Est-ce le visuel de Chasing Shadows, sa troisième prophécie longue durée, au souffle apocalyptique ? Est-ce son nom dont les mots sont accollés les uns aux autres en un seul bloc compact ? Est-ce la durée de ces nouvelles saignées dont la plupart oscillent entre six et huit minutes ? Mais il y a quelque chose de massif, d'incroyablement dense chez Asidefromaday.
Bien sûr, il n'est pas le seul auquel on prête ce caractère, surtout dans ce créneau Post-Hardcore pas vraiment réputé pour une légèreté de ton et par ailleurs aussi encombré qu'une rame de métro parisien à l'heure de pointe, il n'en demeure pas moins qu'une puissance souterraine digne de plaques tectoniques qui se chevauchent rarement entendue depuis The Eye Of Every Storm de Neurosis gronde sous ce magma intense et beau à la fois.
Asidefromaday pourrait n'être qu'un rejeton de plus des Isis et autre Cult Of Luna et Chasing Shadows, une rondelle de plus. Ce qu'ils ne sont pas, ni l'un ni l'autre. A cela, une première raison : cela fait plus de dix ans que les Français (de Besançon, pour être précis), martèlent du Post-hardcore, matériau qu'ils façonnent, explorent, concassent pour aboutir à une oeuvre de plus en plus personnelle bien qu'elle ne se soit pas encore totalement affranchie des influences qui la sous-tendent. Fort de plusieurs albums remarqués et d'une participation quasi obligée à l'ensemble de compilations Falling Down, le groupe possède l'expérience requise pour penser son art. Le fait qu'il prenne son temps entre chaque nouveau geyser participe de cette maturité en même temps que d'une maturation parfaitement refléchie.

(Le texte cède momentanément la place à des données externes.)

-- ==== Sys2Proof/Laws/Frame.lean ====
section
/-! SUPPORT. The frame space and the coil bank: a read after a write to the same place gives the value written, and
a write leaves every other place alone (spec/20_memory.md R54, R55). -/

namespace Sys2Proof.Machine

theorem State.memRead_memWrite (s : State) (off off' : Offset) (v : Byte) :
    (s.memWrite off v).memRead off' = if off' = off then v else s.memRead off' := by
  have ho := off.isLt
  have ho' := off'.isLt
  by_cases h : off' = off
  · subst h
    by_cases h6 : off'.val < 6 <;> simp [State.memRead, State.memWrite, h6]
  · have hne : off.val ≠ off'.val := fun e => h (Fin.ext e.symm)
    by_cases h6 : off.val < 6 <;> by_cases h6' : off'.val < 6 <;>
      simp [State.memRead, State.memWrite, h6, h6', h, hne]
    omega

@[simp] theorem State.memRead_memWrite_same (s : State) (off : Offset) (v : Byte) :
    (s.memWrite off v).memRead off = v := by simp [State.memRead_memWrite]

theorem State.memRead_memWrite_other (s : State) {off off' : Offset} (v : Byte) (h : off' ≠ off) :
    (s.memWrite off v).memRead off' = s.memRead off' := by simp [State.memRead_memWrite, h]

/-- `FRAME[m]` is the byte of `SPEED[m]` (R23). -/
theorem State.memRead_speed (s : State) (m : Motor) : s.memRead ⟨m.val, by omega⟩ = s.block.speed[m] := by
  simp [State.memRead]

/-- `FRAME[6]` is `FLAG` (R23). -/
theorem State.memRead_flag (s : State) : s.memRead 6 = s.block.flag := by simp [State.memRead]

/-- Two blocks with the same bytes in the frame have the same speeds and flag. -/
theorem State.frame_ext {s t : State} (h : ∀ off, s.memRead off = t.memRead off) :
    s.block.speed = t.block.speed ∧ s.block.flag = t.block.flag := by
  constructor
  · refine Vector.ext fun i hi => ?_
    have := h ⟨i, by omega⟩
    simpa [State.memRead, hi] using this
  · have := h 6
    simpa [State.memRead] using this

theorem State.setCoil_getElem (s : State) (m m' : Motor) (pattern : Pattern) :
    (s.setCoil m pattern).block.coil[m'] = if m' = m then pattern else s.block.coil[m'] := by
  by_cases h : m' = m
  · subst h; simp
  · have : m.val ≠ m'.val := fun e => h (Fin.ext e.symm)
    simp [h, this]

@[simp] theorem State.setCoil_getElem_same (s : State) (m : Motor) (pattern : Pattern) :
    (s.setCoil m pattern).block.coil[m] = pattern := by rw [State.setCoil_getElem, if_pos rfl]

theorem State.setCoil_getElem_other (s : State) {m m' : Motor} (pattern : Pattern) (h : m' ≠ m) :
    (s.setCoil m pattern).block.coil[m'] = s.block.coil[m'] := by
  rw [State.setCoil_getElem, if_neg h]

end Sys2Proof.Machine
end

Découlant de cette reflexion et de cette connaissance du genre, Chasing Shadows est tout du long travaillé au corps par des éléments, des détails qui viennent perturber une grille d'écoute sans lesquelles celle-ci n'aurait peut-être été que trop basique. Dès "Process Of Static Movement", on note que le paysage n'est pas tout à fait le même que d'habitude. Le chant qui éructe est là, de même que les guitares massives dressant une turgescence épaisse mais il y a ces nappes de claviers qu'on n'attendait pas dans ce décor dévasté et ces breaks pétrifiés, mortfières. Loin de se contenter d'un rôle de figurant, les synthés forment au contraire un des piliers du son d'Asidefromaday en cela qu'il lui permettent de décupler sa force émotionnelle ("Wolf's Tears Are Falling Stars"), traversant l'album d'un bout à l'autre, perçant sa carapace terreuse d'un brouillard d'ambiances chargées de tristesse.
Grâce à Chasing Shadows, les Français ont gagné leur sésame pour la cour des grands.